Typically response rates are in the 20% range in progression-free survival, and duration of response only in the range of a few months. The way that we think about this is because those were multikinase inhibitors, you cannot achieve full dosing to maximally inhibit RET in patients because you are getting off-target toxicity. So because they were multikinase inhibitors that inhibited other things, probably one of the predominant off-target effectors here is the VEGF receptor.

By also having activity against that, you were dose limited in the ability to achieve maximal RET inhibition because you were running into adverse effects like high blood pressure and other vascular events that are associated with inhibition of the vascular endothelial growth factor receptor. And so this is critical in developing selective RET inhibitors that don't hit those other targets, causing toxicity that limits the activity of these drugs.
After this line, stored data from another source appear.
-- ==== Sys2Proof/Tests/Slice0.lean ====
section
/-! SUPPORT. The model's own tests: the ill-formed commands, the spec's worked examples, small steps of each command, and
for each obligation with hypotheses a state that meets them. -/

open Sys2Proof Sys2Proof.Machine

namespace Sys2Proof.Tests

set_option maxRecDepth 100000
-- One theorem at a time: a task per theorem would ask for more stacks than the memory limit holds.
set_option Elab.async false

/-! ### Small states -/

/-- A FIXED input of grade 2 at 8,000 Hz, with a hold-off of 1.5 s and a WTR of 60 s. -/
def fixedCfg : InputCfg :=
  { use := .fixed, freq := 8000, fixedGrade := 2, bound := 0, ceiling := 1, priority := 1, holdOff := 15, wtr := 60,
    losMode := .activeHigh }

/-- A PEER input bound to station 3, with neither hold-off nor WTR. -/
def peerCfg : InputCfg := { fixedCfg with use := .peer, bound := 3, priority := 2, holdOff := 0, wtr := 0 }

/-- An image with inputs 1 (FIXED, grade 2), 2 (PEER) and 3 (FIXED, grade 4, no hold-off). -/
def image : Image :=
  { interval := 2, trust := 0xFFFEFF, revertive := false, accept := 400, reject := 500, pull := 1500, settle := 10,
    floor := 11, warmup := 600, age1 := 600, age2 := 3600, age3 := 14400, grade1 := 6, grade2 := 9, grade3 := 10,
    limit := 86400,
    inputs := #v[fixedCfg, peerCfg, { fixedCfg with fixedGrade := 4, holdOff := 0 }, InputCfg.empty, InputCfg.empty,
      InputCfg.empty] }

/-- A monitor with a running gate, `n` counts in the window and a last offset of +40. -/
def monitor (n : Nat) : Monitor :=
  { Monitor.init false with present := true, gate := { run := true, elapsed := 0, edges := 0 },
                            window := List.replicate n 8000, lastOffset := some 40, check := .clear }

/-- The record of an input of grade `g` in state `st`. -/
def recordIn (st : InputState) (g : Nat) : InputRec := { InputRec.init with state := st, raw := g, effective := g }

/-- The record of an input that is BARRED with the reasons `r`. -/
def barredBy (r : Reasons) (g : Nat) : InputRec := { recordIn .barred g with reasons := r, hardSeen := r.hard }

/-- No reason but SIGNAL. -/
def bySignal : Reasons := { Reasons.empty with signal := true }

/-- No reason but FREQ. -/
def byFreq : Reasons := { Reasons.empty with freq := true }

/-- No reason but GRADE. -/
def byGrade : Reasons := { Reasons.empty with grade := true }

/-- No reason but LOCKOUT. -/
def byLockout : Reasons := { Reasons.empty with lockout := true }

/-- What station 9 announces while locked to a FIXED input of grade 2. -/
def content : Content := { cls := .fixedLock, grade := 2, interval := 2, path := [9] }

/-- Station 9, RUNNING and LOCKED on input 1, with 16 offsets of +40; input 2 is BARRED with GRADE, for station 3 has no
entry; input 3 is READY; the line has been idle for 30 character times. -/
def on : State :=
  { State.cleared .power { addrStrap := 9, controllerMode := true, los := 0 } [] with
    hold := none
    loader := { Loader.init with partState := .running, buffer := image, held := true, viaPort := true,
                                 ownAddress := 9, controllerMode := true }
    monitors := #v[monitor 7, monitor 7, monitor 8, Monitor.init false, Monitor.init false, Monitor.init false]
    records := #v[recordIn .active 2, barredBy byGrade 15, recordIn .ready 4, InputRec.init, InputRec.init,
      InputRec.init]
    selector := { active := some 0, force := .none }
    follower := { Follower.init false with output := .locked, history := List.replicate 16 40 }
    announcer := { Announcer.init with mode := .announcing, last := some content, periodicTimer := some 5 }
    bus := { Bus.init with rx := .hunt, tx := .idle, idle := some 26400 } }
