-- ==== Sys2Proof/Word.lean ====
section
/-! DEFINITION. The word types: a scalar or command word of 32 bits, a byte of 8 bits, and the byte string a bignum
register holds (00_scope.md R10, R12 to R14). -/

namespace Sys2Proof

/-- A 32-bit scalar, command word or host transfer (R10, R14). -/
abbrev Word := BitVec 32

/-- A byte (R10). -/
abbrev Byte := BitVec 8

/-- A byte string, byte 0 first; byte 0 is the most significant (R13). -/
abbrev ByteString := List Byte

end Sys2Proof
end

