-- ==== Sys2Proof/Machine/ExpGcd.lean ====
section
/-! DEFINITION. Exponentiation, gcd and modular inverse (46_bignum_exp_gcd.md). -/

namespace Sys2Proof.Machine

/-- BPOW: the power modulo 2^(8n), n = S[f4], by 8 * len(Be) rounds (R700, R706). -/
def execBpow (d a e : BReg) (n : SReg) (s : State) : Result :=
  let len := (s.S n).toNat
  requireCapacity len s
    (writeB d (enc len ((powMod (8 * (s.B e).length) (val (s.B a)) (val (s.B e)) (2 ^ (8 * len)) : Nat) : Int)) s)

/-- BMODPOW: the power modulo val(Bm), at Bm's length, by 8W rounds, W the longest of the three operands (R701, R705). -/
def execBmodpow (d a e m : BReg) (s : State) : Result :=
  let w := max (max (s.B a).length (s.B e).length) (s.B m).length
  requireNonzero (val (s.B m)) s
    (writeB d (enc (s.B m).length ((powMod (8 * w) (val (s.B a)) (val (s.B e)) (val (s.B m)) : Nat) : Int)) s)

/-- BGCD: the greatest common divisor, gcd(0, 0) = 0 (R702). -/
def execBgcd (d a b : BReg) (s : State) : Result :=
  writeB d (enc (longerLength (s.B a) (s.B b)) ((Nat.gcd (val (s.B a)) (val (s.B b)) : Nat) : Int)) s

/-- BXGCD: the canonical coefficient of the first operand, then the gcd (R703). -/
def execBxgcd (u g a b : BReg) (s : State) : Result :=
  let len := longerLength (s.B a) (s.B b)
  writeBB u (enc len ((canonU (val (s.B a)) (val (s.B b)) : Nat) : Int))
    g (enc len ((Nat.gcd (val (s.B a)) (val (s.B b)) : Nat) : Int)) s

/-- BMODINV: DivisionByZero for a zero modulus, then InverseNotFound if the gcd is not 1, else the inverse (R704). -/
def execBmodinv (d x m : BReg) (s : State) : Result :=
  requireNonzero (val (s.B m)) s
    (if Nat.gcd (val (s.B x)) (val (s.B m)) ≠ 1 then raise .inverseNotFound s
     else writeB d (enc (longerLength (s.B x) (s.B m)) ((canonU (val (s.B x)) (val (s.B m)) : Nat) : Int)) s)

end Sys2Proof.Machine
end

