-- ==== Sys2Proof/Machine/Assembler.lean ====
section
/-! DEFINITION. The assembler of CTBE1: the line syntax of 30_encoding.md R312 and the pseudo-instruction LI of R313. It
turns text into the command words a host writes to IMEM and is no part of the machine's state. -/

namespace Sys2Proof.Machine

/-! ## Words -/

/-- The words a line places in IMEM; LI always expands to LIL then LIH (R312, R313). -/
def asmWords : AsmLine → List Word
  | .command i => [encode i]
  | .word v => [v]
  | .li d v => [encode (.lil d (v.extractLsb' 0 16)), encode (.lih d (v.extractLsb' 16 16))]

/-- The words of a program, line after line. -/
def assemble (p : List AsmLine) : List Word := p.flatMap asmWords

/-! ## Text (R312) -/

/-- A decimal digit. -/
def decDigit (c : Char) : Option Nat := if '0' ≤ c ∧ c ≤ '9' then some (c.toNat - '0'.toNat) else none

/-- A hexadecimal digit of either case. -/
def hexDigit (c : Char) : Option Nat :=
  if 'a' ≤ c ∧ c ≤ 'f' then some (c.toNat - 'a'.toNat + 10)
  else if 'A' ≤ c ∧ c ≤ 'F' then some (c.toNat - 'A'.toNat + 10)
  else decDigit c

/-- The digits of a literal in a base, most significant first, after the value so far. -/
def readDigits (base : Nat) (digit : Char → Option Nat) : Nat → List Char → Option Nat
  | n, [] => some n
  | n, c :: cs => do readDigits base digit (n * base + (← digit c)) cs

/-- A decimal literal, or a hexadecimal literal with the prefix 0x (R312). -/
def readNumber : List Char → Option Nat
  | [] => none
  | '0' :: 'x' :: c :: cs => readDigits 16 hexDigit 0 (c :: cs)
  | c :: cs => readDigits 10 decDigit 0 (c :: cs)

/-- A literal in the range of n bits. -/
def readImm (n : Nat) (cs : List Char) : Option (BitVec n) := do
  let v ← readNumber cs
  if v < 2 ^ n then some (BitVec.ofNat n v) else none

/-- A register number 0 to 15 as the register names spell it, with no leading zero. -/
def readRegNumber : List Char → Option (Fin 16)
  | [c] => do
    let v ← decDigit c
    if h : v < 16 then some ⟨v, h⟩ else none
  | ['1', c] => do
    let v ← decDigit c
    if h : 10 + v < 16 then some ⟨10 + v, h⟩ else none
  | _ => none

/-- S0 to S15, in either case (R312). -/
def readS : List Char → Option SReg
  | c :: cs => if c.toUpper = 'S' then (readRegNumber cs).map SReg.mk else none
  | [] => none

/-- B0 to B15, in either case (R312). -/
def readB : List Char → Option BReg
  | c :: cs => if c.toUpper = 'B' then (readRegNumber cs).map BReg.mk else none
  | [] => none

/-- A condition code by its name (R305, R312). -/
def readCond (cs : List Char) : Option Cond :=
  match String.ofList cs with
  | "LT" => some .lt
  | "EQ" => some .eq
  | "GT" => some .gt
  | "LE" => some .le
  | "GE" => some .ge
  | "NE" => some .ne
  | _ => none

/-- A space or a tabulator. -/
def isBlank (c : Char) : Bool := c == ' ' || c == '\t'

/-- Without blanks at either end. -/
def trimBlanks (cs : List Char) : List Char := ((cs.dropWhile isBlank).reverse.dropWhile isBlank).reverse

/-- The pieces between commas. -/
def splitCommas : List Char → List (List Char)
  | [] => [[]]
  | ',' :: cs => [] :: splitCommas cs
  | c :: cs =>
    match splitCommas cs with
    | [] => [[c]]
    | p :: ps => (c :: p) :: ps

/-- The operands after the mnemonic, none if there is no text. -/
def readOperands (cs : List Char) : List (List Char) :=
  if trimBlanks cs = [] then [] else (splitCommas cs).map trimBlanks

/-- A line's mnemonic and operands to the line, in the operand order of R306; the mnemonic stands in capitals. -/
def readCommand (m : String) (ops : List (List Char)) : Option AsmLine :=
  match m, ops with
  | "HALT", [] => some (.command .halt)
  | "LIL", [x, y] => do return .command (.lil (← readS x) (← readImm 16 y))
  | "LIH", [x, y] => do return .command (.lih (← readS x) (← readImm 16 y))
  | "SADD", [x, y, z] => do return .command (.sadd (← readS x) (← readS y) (← readS z))
  | "SSUB", [x, y, z] => do return .command (.ssub (← readS x) (← readS y) (← readS z))
  | "SSHL", [x, y, z] => do return .command (.sshl (← readS x) (← readS y) (← readS z))
  | "SSHR", [x, y, z] => do return .command (.sshr (← readS x) (← readS y) (← readS z))
  | "SCMP", [x, y, z] => do return .command (.scmp (← readS x) (← readS y) (← readS z))
  | "SSEL", [x, y, z] => do return .command (.ssel (← readS x) (← readS y) (← readS z))
  | "SDIV", [x, y, z] => do return .command (.sdiv (← readS x) (← readS y) (← readS z))
  | "SMOD", [x, y, z] => do return .command (.smod (← readS x) (← readS y) (← readS z))
  | "FTST", [x, y] => do return .command (.ftst (← readS x) (← readCond y))
  | "FPARS", [x] => do return .command (.fpars (← readS x))
  | "FPARB", [x] => do return .command (.fparb (← readB x))
  | "BLD", [x, y, z] => do return .command (.bld (← readB x) (← readS y) (← readS z))
  | "BST", [x, y] => do return .command (.bst (← readB x) (← readS y))
  | "BMOV", [x, y] => do return .command (.bmov (← readB x) (← readB y))
  | "BLEN", [x, y] => do return .command (.blen (← readS x) (← readB y))
  | "SLD", [x, y] => do return .command (.sld (← readS x) (← readS y))
  | "SST", [x, y] => do return .command (.sst (← readS x) (← readS y))
  | "BRSZ", [x, y, z] => do return .command (.brsz (← readB x) (← readB y) (← readS z))
  | "BTRML", [x, y] => do return .command (.btrml (← readB x) (← readB y))
  | "BTRMR", [x, y] => do return .command (.btrmr (← readB x) (← readB y))
  | "BNORM", [x, y, z] => do return .command (.bnorm (← readB x) (← readB y) (← readS z))
  | "BNORMU", [x, y, z] => do return .command (.bnormu (← readB x) (← readB y) (← readS z))
  | "BCMP", [x, y, z] => do return .command (.bcmp (← readS x) (← readB y) (← readB z))
  | "BEQ", [x, y, z] => do return .command (.beq (← readS x) (← readB y) (← readB z))
  | "BSEL", [x, y, z] => do return .command (.bsel (← readB x) (← readB y) (← readB z))
  | "BAND", [x, y, z] => do return .command (.band (← readB x) (← readB y) (← readB z))
  | "BOR", [x, y, z] => do return .command (.bor (← readB x) (← readB y) (← readB z))
  | "BXOR", [x, y, z] => do return .command (.bxor (← readB x) (← readB y) (← readB z))
  | "BLSH1", [x] => do return .command (.blsh1 (← readB x))
  | "BRSH1", [x] => do return .command (.brsh1 (← readB x))
  | "BRSH1S", [x] => do return .command (.brsh1s (← readB x))
  | "BSHL", [x, y, z] => do return .command (.bshl (← readB x) (← readB y) (← readB z))
  | "BSHR", [x, y, z] => do return .command (.bshr (← readB x) (← readB y) (← readB z))
  | "BADD", [x, y, z] => do return .command (.badd (← readB x) (← readB y) (← readB z))
  | "BSUB", [x, y, z] => do return .command (.bsub (← readB x) (← readB y) (← readB z))
  | "BMUL", [x, y, z] => do return .command (.bmul (← readB x) (← readB y) (← readB z))
  | "BDIVMOD", [x, y, z, w] => do return .command (.bdivmod (← readB x) (← readB y) (← readB z) (← readB w))
  | "BDIV", [x, y, z] => do return .command (.bdiv (← readB x) (← readB y) (← readB z))
  | "BMOD", [x, y, z] => do return .command (.bmod (← readB x) (← readB y) (← readB z))
  | "BPOW", [x, y, z, w] => do return .command (.bpow (← readB x) (← readB y) (← readB z) (← readS w))
  | "BMODPOW", [x, y, z, w] => do return .command (.bmodpow (← readB x) (← readB y) (← readB z) (← readB w))
  | "BGCD", [x, y, z] => do return .command (.bgcd (← readB x) (← readB y) (← readB z))
  | "BXGCD", [x, y, z, w] => do return .command (.bxgcd (← readB x) (← readB y) (← readB z) (← readB w))
  | "BMODINV", [x, y, z] => do return .command (.bmodinv (← readB x) (← readB y) (← readB z))
  | "LI", [x, y] => do return .li (← readS x) (← readImm 32 y)
  | _, _ => none

/-- One line of source: nothing for a blank line or a comment; `none` if the text is no line of R312. -/
def parseLine (line : String) : Option (List AsmLine) :=
  let cs := trimBlanks (line.toList.takeWhile (· ≠ ';'))
  let m := cs.takeWhile (fun c => !isBlank c)
  let rest := cs.drop m.length
  if cs = [] then some []
  else if m = ".word".toList then do return [.word (← readImm 32 (trimBlanks rest))]
  else do return [← readCommand (String.ofList (m.map Char.toUpper)) (readOperands rest)]

/-- A program's words from its lines, if every line is one of R312. -/
def assembleText (lines : List String) : Option (List Word) := do
  let parsed ← lines.mapM parseLine
  return assemble parsed.flatten

end Sys2Proof.Machine
end

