-- ==== Sys2Proof/Tests/Slice0.lean ====
section
/-! SUPPORT. Tests and witnesses. Expected results come from the spec: the words from 30_encoding.md R301 to R306 and
95_test_vectors.md section 2.1, the results from 95_test_vectors.md sections 2.2 to 2.5 (the vector numbers stand in the
comments) or from the worked examples of the rules named. The witnesses show, for each obligation with hypotheses, a
concrete state and operands that meet them. -/

namespace Sys2Proof.Tests

open Sys2Proof Sys2Proof.Machine

/-! ## Helpers -/

/-- The state START leaves in configuration E0. -/
def start : State := State.reset.startRun

/-- With some scalar registers set. -/
def withS (s : State) (l : List (Fin 16 × Word)) : State := l.foldl (fun s p => s.setS ⟨p.1⟩ p.2) s

/-- With some bignum registers set. -/
def withB (s : State) (l : List (Fin 16 × ByteString)) : State := l.foldl (fun s p => s.setB ⟨p.1⟩ p.2) s

/-- START's state with some scalar and bignum registers set. -/
def regs (l : List (Fin 16 × Word)) (m : List (Fin 16 × ByteString)) : State := withB (withS start l) m

/-- With another BN_MAX_BYTES. -/
def withCapacity (n : Nat) (s : State) : State := { s with cfg := { s.cfg with bnMaxBytes := n } }

/-- A state with a command word at index 0, a run in progress and PC 0. -/
def atZero (s : State) (w : Word) : State := s.setImemWord 0 w

/-- The state a result holds; reset's if it holds none. -/
def stateOf : Result → State
  | .next t => t
  | _ => State.reset

/-- The scalar register after a command that completed (ERR 0). -/
def outS (r : Result) (i : Fin 16) : Option Word :=
  match r with
  | .next t => if t.err then none else some (t.S ⟨i⟩)
  | _ => none

/-- The bignum register after a command that completed. -/
def outB (r : Result) (i : Fin 16) : Option ByteString :=
  match r with
  | .next t => if t.err then none else some (t.B ⟨i⟩)
  | _ => none

/-- F after a command that completed. -/
def outF (r : Result) : Option Bool :=
  match r with
  | .next t => if t.err then none else some t.flag
  | _ => none

/-- n bytes of DMEM at an address after a command that completed. -/
def outM (r : Result) (a n : Nat) : Option ByteString :=
  match r with
  | .next t => if t.err then none else some (t.memRead a n)
  | _ => none

/-- The exception a command ended with, and that it left BUSY at 0, PC where it was and B1 and S1 empty. -/
def outE (r : Result) : Option Nat :=
  match r with
  | .next t =>
    if t.err && !t.busy && t.pc == 0#16 && t.B ⟨1⟩ == [] && t.S ⟨1⟩ == 0#32 then some t.cause.toNat else none
  | _ => none

/-- The code of the exception, where the command's operands stand in B1 or S1. -/
def outCode (r : Result) : Option Nat :=
  match r with
  | .next t => if t.err && !t.busy && t.pc == 0#16 then some t.cause.toNat else none
  | _ => none

/-! ## Well-formedness (R309) -/

theorem test_wf_refuses_bdivmod_same : (Instr.bdivmod ⟨4⟩ ⟨4⟩ ⟨1⟩ ⟨2⟩).wf = false := by decide
theorem test_wf_refuses_bxgcd_same : (Instr.bxgcd ⟨1⟩ ⟨1⟩ ⟨1⟩ ⟨2⟩).wf = false := by decide
theorem test_wf_accepts : (Instr.bdivmod ⟨4⟩ ⟨5⟩ ⟨1⟩ ⟨2⟩).wf = true ∧ (Instr.bxgcd ⟨1⟩ ⟨2⟩ ⟨1⟩ ⟨2⟩).wf = true ∧
    (Instr.bmodinv ⟨0⟩ ⟨0⟩ ⟨0⟩).wf = true := by decide

/-! ## Decoding: one word per command, written from R301 to R306 -/

theorem test_decode_run_and_flags :
    decode 0x01000000#32 = .ok (.halt) ∧
    decode 0x20350000#32 = .ok (.ftst ⟨3⟩ .ne) ∧
    decode 0x20100000#32 = .ok (.ftst ⟨1⟩ .lt) ∧
    decode 0x21A00000#32 = .ok (.fpars ⟨10⟩) ∧
    decode 0x22F00000#32 = .ok (.fparb ⟨15⟩) := by decide

theorem test_decode_scalar :
    decode 0x10F0FFFF#32 = .ok (.lil ⟨15⟩ 0xFFFF) ∧
    decode 0x11F0ABCD#32 = .ok (.lih ⟨15⟩ 0xABCD) ∧
    decode 0x12123000#32 = .ok (.sadd ⟨1⟩ ⟨2⟩ ⟨3⟩) ∧
    decode 0x13456000#32 = .ok (.ssub ⟨4⟩ ⟨5⟩ ⟨6⟩) ∧
    decode 0x14789000#32 = .ok (.sshl ⟨7⟩ ⟨8⟩ ⟨9⟩) ∧
    decode 0x15ABC000#32 = .ok (.sshr ⟨10⟩ ⟨11⟩ ⟨12⟩) ∧
    decode 0x16DEF000#32 = .ok (.scmp ⟨13⟩ ⟨14⟩ ⟨15⟩) ∧
    decode 0x17012000#32 = .ok (.ssel ⟨0⟩ ⟨1⟩ ⟨2⟩) ∧
    decode 0x18345000#32 = .ok (.sdiv ⟨3⟩ ⟨4⟩ ⟨5⟩) ∧
    decode 0x19678000#32 = .ok (.smod ⟨6⟩ ⟨7⟩ ⟨8⟩) := by decide
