-- ==== Sys2Proof/Syntax.lean ====
section
/-! DEFINITION. The syntax: the two operations of spec/opcode_table.json, the group formats (R80), the moves the
environment can make (R36, R50, R220, R227) and the transcript statements of R94. -/

namespace Sys2Proof

/-- The operations of the opcode table (R90). Neither has operand bits: the operands are `LEN_IN` and
`IN[0 .. LEN_IN)` (R83). -/
inductive Instr where
  /-- ENCODE, `OP` = 0 (R100). -/
  | encode
  /-- DECODE, `OP` = 1 (R130). -/
  | decode
deriving DecidableEq, Repr

/-- Format `B4`: the four units of a byte group, lowest buffer index first (R80, R52). -/
structure ByteGroup where
  b0 : Byte
  b1 : Byte
  b2 : Byte
  b3 : Byte
deriving DecidableEq, Repr

/-- Five things of one group, most significant (lowest buffer index) first (R80, R53): five digits are format
`D5`, five characters are format `C5`. -/
structure Five (α : Type) where
  x0 : α
  x1 : α
  x2 : α
  x3 : α
  x4 : α
deriving DecidableEq, Repr

/-- Format `D5` (R80). -/
abbrev DigitGroup := Five Digit

/-- Format `C5` (R80). -/
abbrev CharGroup := Five Byte

/-- The transcript statements of R94. -/
inductive Stmt where
  /-- `LOADX h0 … h(n-1)` -/
  | loadx (units : List Byte)
  /-- `LOADS "text"` -/
  | loads (text : String)
  /-- `SETLEN n` -/
  | setlen (n : Nat)
  /-- `ENCODE` -/
  | encode
  /-- `DECODE` -/
  | decode
  /-- `WAIT` -/
  | wait
  /-- `EXPECT reg = v`, the register by its number (R36) -/
  | expect (r : Nat) (v : Nat)
  /-- `EXPECTX h0 … h(m-1)` -/
  | expectx (units : List Byte)
  /-- `EXPECTS "text"` -/
  | expects (text : String)
  /-- `COPY` -/
  | copy
deriving DecidableEq, Repr

/-- One move of the environment. The list of pending moves in State says which agent moves next (log 6). -/
inductive Move where
  /-- The host reads index `i` of a space (R36, R50). -/
  | read (space : Space) (i : Nat)
  /-- The host writes `v` to index `i` of a space (R36, R50); bits of `v` above the width are ignored,
  by R36 for a register and by log 23 for a unit of `IN`. -/
  | write (space : Space) (i : Nat) (v : Nat)
  /-- The host polls `STATE` until it is not BUSY (R94 `WAIT`); CORE takes a step between two polls. -/
  | wait
  /-- CORE gets a turn: its next step if it is BUSY, nothing otherwise (R204, R225). -/
  | core
  /-- The reset input (R220). -/
  | reset
  /-- The host issues the operation `word` selects and waits for its end: it writes `word` to `OP`, writes
  `START` and polls `STATE` (R94 `ENCODE` or `DECODE`, then `WAIT`; R95), as one atomic step (R231). -/
  | call (word : Byte)
  /-- The host takes up a transcript statement: its accesses, made in the state of its turn, come before the moves
  still pending (R94). -/
  | stmt (t : Stmt)
deriving DecidableEq, Repr

end Sys2Proof
end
The recent guidelines suggest in lung cancer that we should be broadly testing our patients. I think there are very clear recommendations in the NCCN [National Comprehensive Cancer Network] guidelines and others that at a minimum, we should be testing for EGFR, ALK, ROS1, and BRAF. If those are all negative, then we should also be testing for NTRK fusions. But I think also within these guidelines is the realization that there are many targets for which new drugs are emerging.

Those include RET gene fusions, MET exon 14, and perhaps now even KRAS mutations. I think lung cancer is now perhaps the clearest example of where broad next-generation sequencing panels make the most sense because there are so many targets with so many approved drugs in this disease that every patient should be getting next-generation sequencing that is comprehensive and can test for a variety of alterations all at once.